**Instructions to follow:** Below are the entries; tally the lines holding the string "refine" and give only that figure.
Excerpted data Start Marker
theorem Head.calWindow_keep (hf : outKeys Head.calWindow_keys f₀.key = true) (c : Ctx) (te : ℤ) {x : Head} (hs : x.r f₀ = v₀) : (Head.calWindow c te x).r f₀ = v₀ := by
  unfold Head.calWindow
  extract_lets +onlyGivenNames -merge -useContext -lift x1
  extract_lets +onlyGivenNames -merge -useContext -lift x2
  extract_lets +onlyGivenNames -merge -useContext -lift x3
  have hx3 : x3.r f₀ = v₀ := by
    unfold x3
    apply Head.keep_put (out_ne hf (by decide))
    exact hs
  extract_lets +onlyGivenNames -merge -useContext -lift y4_0 x4
  have hx4 : x4.r f₀ = v₀ := by
    unfold x4
    apply Head.keep_record
    exact hx3
  extract_lets +onlyGivenNames -merge -useContext -lift y5_0 x5
  have hx5 : x5.r f₀ = v₀ := by
    unfold x5
    apply Head.keep_ite
    · apply Head.keep_record
      exact hx4
    · exact hx4
  refine Head.calCheck_keep (out_mono hf (by decide)) c ?_
  · split
    · extract_lets +onlyGivenNames -merge -useContext -lift x7
      extract_lets +onlyGivenNames -merge -useContext -lift x8
      apply Head.keep_ite
      · extract_lets +onlyGivenNames -merge -useContext -lift y9_0 x9
        have hx9 : x9.r f₀ = v₀ := by
          unfold x9
          apply Head.issue_keep (out_mono hf (by decide))
          exact hx5
        apply Head.keep_record
        exact hx9
      · apply Head.calEnd_keep (out_mono hf (by decide))
        exact hx5
    · extract_lets +onlyGivenNames -merge -useContext -lift x10
      extract_lets +onlyGivenNames -merge -useContext -lift y11_0 x11
      have hx11 : x11.r f₀ = v₀ := by
        unfold x11
        apply Head.keep_ite
        · exact hx5
        · apply Head.keep_record
          exact hx5
      extract_lets +onlyGivenNames -merge -useContext -lift x12
      extract_lets +onlyGivenNames -merge -useContext -lift x13
      have hx13 : x13.r f₀ = v₀ := by
        unfold x13
        apply Head.loopRef_keep (out_mono hf (by decide))
        exact hx11
      apply Head.keep_record
      exact hx13
    · extract_lets +onlyGivenNames -merge -useContext -lift x14
      have hx14 : x14.r f₀ = v₀ := by
        unfold x14
        apply Head.keep_w (out_ne hf (by decide))
        apply Head.keep_w (out_ne hf (by decide))
        exact hx5
      extract_lets +onlyGivenNames -merge -useContext -lift x15
      have hx15 : x15.r f₀ = v₀ := by
        unfold x15
        apply Head.keep_put (out_ne hf (by decide))
        apply Head.keep_w (out_ne hf (by decide))
        apply Head.keep_w (out_ne hf (by decide))
        exact hx14
      apply Head.keep_record
      exact hx15

/-- What Head.calOpen may write. -/
def Head.calOpen_keys : List (Nat × Nat) :=
  [(2106240, 2106247), (2110464, 2113409), (14680074, 14680193), (14680208, 14680322), (14681600, 14681729)]

theorem Head.calOpen_keep (hf : outKeys Head.calOpen_keys f₀.key = true) (c : Ctx) (arg : ℕ) (te : ℤ) {x : Head} (hs : x.r f₀ = v₀) : (Head.calOpen c arg te x).r f₀ = v₀ := by
  unfold Head.calOpen
  apply Head.keep_ite
  · apply Head.calWindow_keep (out_mono hf (by decide))
    exact hs
  · apply Head.keep_bump (out_ne hf (by decide))
    exact hs

theorem Head.calLast_keep (hf : outKeys [(2106246, 2106247), (2110464, 2113409), (14680074, 14680201), (14680320, 14680322)] f₀.key = true) (c : Ctx) (te : ℤ) {x : Head} (hs : x.r f₀ = v₀) : (Head.calLast c te x).r f₀ = v₀ := by
  unfold Head.calLast
  extract_lets +onlyGivenNames -merge -useContext -lift x1
  have hx1 : x1.r f₀ = v₀ := by
    unfold x1
    apply Head.calRestore_keep (out_mono hf (by decide))
    exact hs
  extract_lets +onlyGivenNames -merge -useContext -lift x2
  have hx2 : x2.r f₀ = v₀ := by
    unfold x2
    apply Head.keep_ite
    · apply Head.keep_put (out_ne hf (by decide))
      exact hx1
    · exact hx1
  extract_lets +onlyGivenNames -merge -useContext -lift x3
  extract_lets +onlyGivenNames -merge -useContext -lift x4
  have hx4 : x4.r f₀ = v₀ := by
    unfold x4
    apply Head.keep_record
    exact hx2
  apply Head.calSettle_keep (out_mono hf (by decide))
  exact hx4

theorem Head.calClose_keep (hf : outKeys [(2106246, 2106247), (2110464, 2113409), (14680074, 14680322)] f₀.key = true) (c : Ctx) (arg : ℕ) (te : ℤ) {x : Head} (hs : x.r f₀ = v₀) : (Head.calClose c arg te x).r f₀ = v₀ := by
  unfold Head.calClose
  apply Head.keep_ite
  · extract_lets +onlyGivenNames -merge -useContext -lift x1
    extract_lets +onlyGivenNames -merge -useContext -lift x2
    have hx2 : x2.r f₀ = v₀ := by
      unfold x2
      apply Head.keep_record
      exact hs
    extract_lets +onlyGivenNames -merge -useContext -lift x3
    have hx3 : x3.r f₀ = v₀ := by
      unfold x3
      apply Head.keep_w (out_ne hf (by decide))
      exact hx2
    apply Head.keep_ite
    · exact hx3
    · apply Head.calLast_keep (out_mono hf (by decide))
      exact hx3
  · apply Head.keep_bump (out_ne hf (by decide))
    exact hs

theorem Head.calTone_keep (hf : outKeys [(2106246, 2106247), (14680074, 14680193), (14680320, 14680322)] f₀.key = true) (c : Ctx) (i : ℕ) (t10 : ℤ) (v : Option ℤ) {x : Head} (hs : x.r f₀ = v₀) : (Head.calTone c i t10 v x).r f₀ = v₀ := by
  unfold Head.calTone
  apply Head.keep_ite
  · apply Head.keep_ite
    · apply Head.calEnd_keep (out_mono hf (by decide))
      exact hs
    · split
      · apply Head.keep_record
        exact hs
      · apply Head.keep_record
        exact hs
  · exact hs

theorem Head.calFrame_keep (hf : outKeys [] f₀.key = true) (b : ℕ) (te : ℤ) (v : ℕ) {x : Head} (hs : x.r f₀ = v₀) : (Head.calFrame b te v x).r f₀ = v₀ := by
  unfold Head.calFrame
  apply Head.keep_ite
  · split
    · exact hs
    · apply Head.keep_record
      exact hs
  · exact hs

theorem Head.calMismatch_keep (hf : outKeys [(2106246, 2106247), (14680074, 14680193), (14680320, 14680322)] f₀.key = true) (c : Ctx) {x : Head} (hs : x.r f₀ = v₀) : (Head.calMismatch c x).r f₀ = v₀ := by
  unfold Head.calMismatch
  apply Head.keep_ite
  · apply Head.calEnd_keep (out_mono hf (by decide))
    exact hs
  · exact hs

theorem Head.calStimBad_keep (hf : outKeys [(2106246, 2106247), (14680074, 14680193), (14680320, 14680322)] f₀.key = true) (c : Ctx) {x : Head} (hs : x.r f₀ = v₀) : (Head.calStimBad c x).r f₀ = v₀ := by
  unfold Head.calStimBad
  apply Head.keep_ite
  · apply Head.calEnd_keep (out_mono hf (by decide))
    exact hs
  · exact hs

theorem Head.takeTemp_keep (hf : outKeys [(14680323, 14680324), (14680704, 14680705)] f₀.key = true) (a : BitVec 800) {x : Head} (hs : x.r f₀ = v₀) : (Head.takeTemp a x).r f₀ = v₀ := by
  unfold Head.takeTemp
  apply Head.keep_ite
  · extract_lets +onlyGivenNames -merge -useContext -lift x1
    have hx1 : x1.r f₀ = v₀ := by
      unfold x1
      apply Head.keep_w (out_ne hf (by decide))
      exact hs
    apply Head.keep_record
    exact hx1
  · extract_lets +onlyGivenNames -merge -useContext -lift x2
    apply Head.keep_ite
    · extract_lets +onlyGivenNames -merge -useContext -lift x3
      have hx3 : x3.r f₀ = v₀ := by
        unfold x3
        apply Head.keep_wi (out_ne hf (by decide))
        exact hs
      apply Head.keep_record
      exact hx3
    · extract_lets +onlyGivenNames -merge -useContext -lift x4
      have hx4 : x4.r f₀ = v₀ := by
        unfold x4
        apply Head.keep_flag (out_ne hf (by decide))
        exact hs
      apply Head.keep_record
      exact hx4

theorem Head.applyScorr_keep (hf : outKeys [(14688256, 14696577)] f₀.key = true) (m : Mem) {x : Head} (hs : x.r f₀ = v₀) : (Head.applyScorr m x).r f₀ = v₀ := by
  unfold Head.applyScorr
  refine Head.keep_foldl_mem hs fun y b hb hy => ?_
  have h := List.mem_range.1 hb
  exact Head.keep_w (out_lt hf CalReg.S_SKEW h (by decide)) (Head.keep_w (out_lt hf CalReg.S_OFF h (by decide))
    (Head.keep_w (out_lt hf CalReg.S_GAIN h (by decide)) (Head.scorrHold_keep (out_mono hf (by decide)) _ hy)))

/-- What Head.interpApply may write. -/
def Head.interpApply_keys : List (Nat × Nat) :=
  [(12584960, 12588945), (14680322, 14680323), (14680326, 14680328), (14680832, 14680833), (14681216, 14681217), (14688256, 14696577)]

theorem Head.interpApply_keep (hf : outKeys Head.interpApply_keys f₀.key = true) {x : Head} (hs : x.r f₀ = v₀) : (Head.interpApply x).r f₀ = v₀ := by
  unfold Head.interpApply
  extract_lets +onlyGivenNames -merge -useContext -lift x1
  extract_lets +onlyGivenNames -merge -useContext -lift x2
  extract_lets +onlyGivenNames -merge -useContext -lift x3
  extract_lets +onlyGivenNames -merge -useContext -lift x4
  extract_lets +onlyGivenNames -merge -useContext -lift x5
  extract_lets +onlyGivenNames -merge -useContext -lift x6
  extract_lets +onlyGivenNames -merge -useContext -lift x7
  extract_lets +onlyGivenNames -merge -useContext -lift x8
  extract_lets +onlyGivenNames -merge -useContext -lift x9
  extract_lets +onlyGivenNames -merge -useContext -lift x10
  have hx10 : x10.r f₀ = v₀ := by
    unfold x10
    apply Head.keep_ite
    · exact hs
    · apply Head.applyScorr_keep (out_mono hf (by decide))
      exact hs
  extract_lets +onlyGivenNames -merge -useContext -lift x11
  extract_lets +onlyGivenNames -merge -useContext -lift x12
  have hx12 : x12.r f₀ = v₀ := by
    unfold x12
    apply Head.keep_record
    exact hx10
  extract_lets +onlyGivenNames -merge -useContext -lift x13
  have hx13 : x13.r f₀ = v₀ := by
    unfold x13
    apply Head.keep_ite
    · exact hx12
    · apply Head.applyPower_keep (out_mono hf (by decide))
      exact hx12
  extract_lets +onlyGivenNames -merge -useContext -lift x14
  have hx14 : x14.r f₀ = v₀ := by
    unfold x14
    apply Head.keep_flag (out_ne hf (by decide))
    apply Head.keep_w (out_ne hf (by decide))
    apply Head.keep_w (out_ne hf (by decide))
    exact hx13
  apply Head.keep_flagIf (out_ne hf (by decide))
  apply Head.keep_flagIf (out_ne hf (by decide))
  exact hx14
Excerpted data End Marker
**The answer:** 2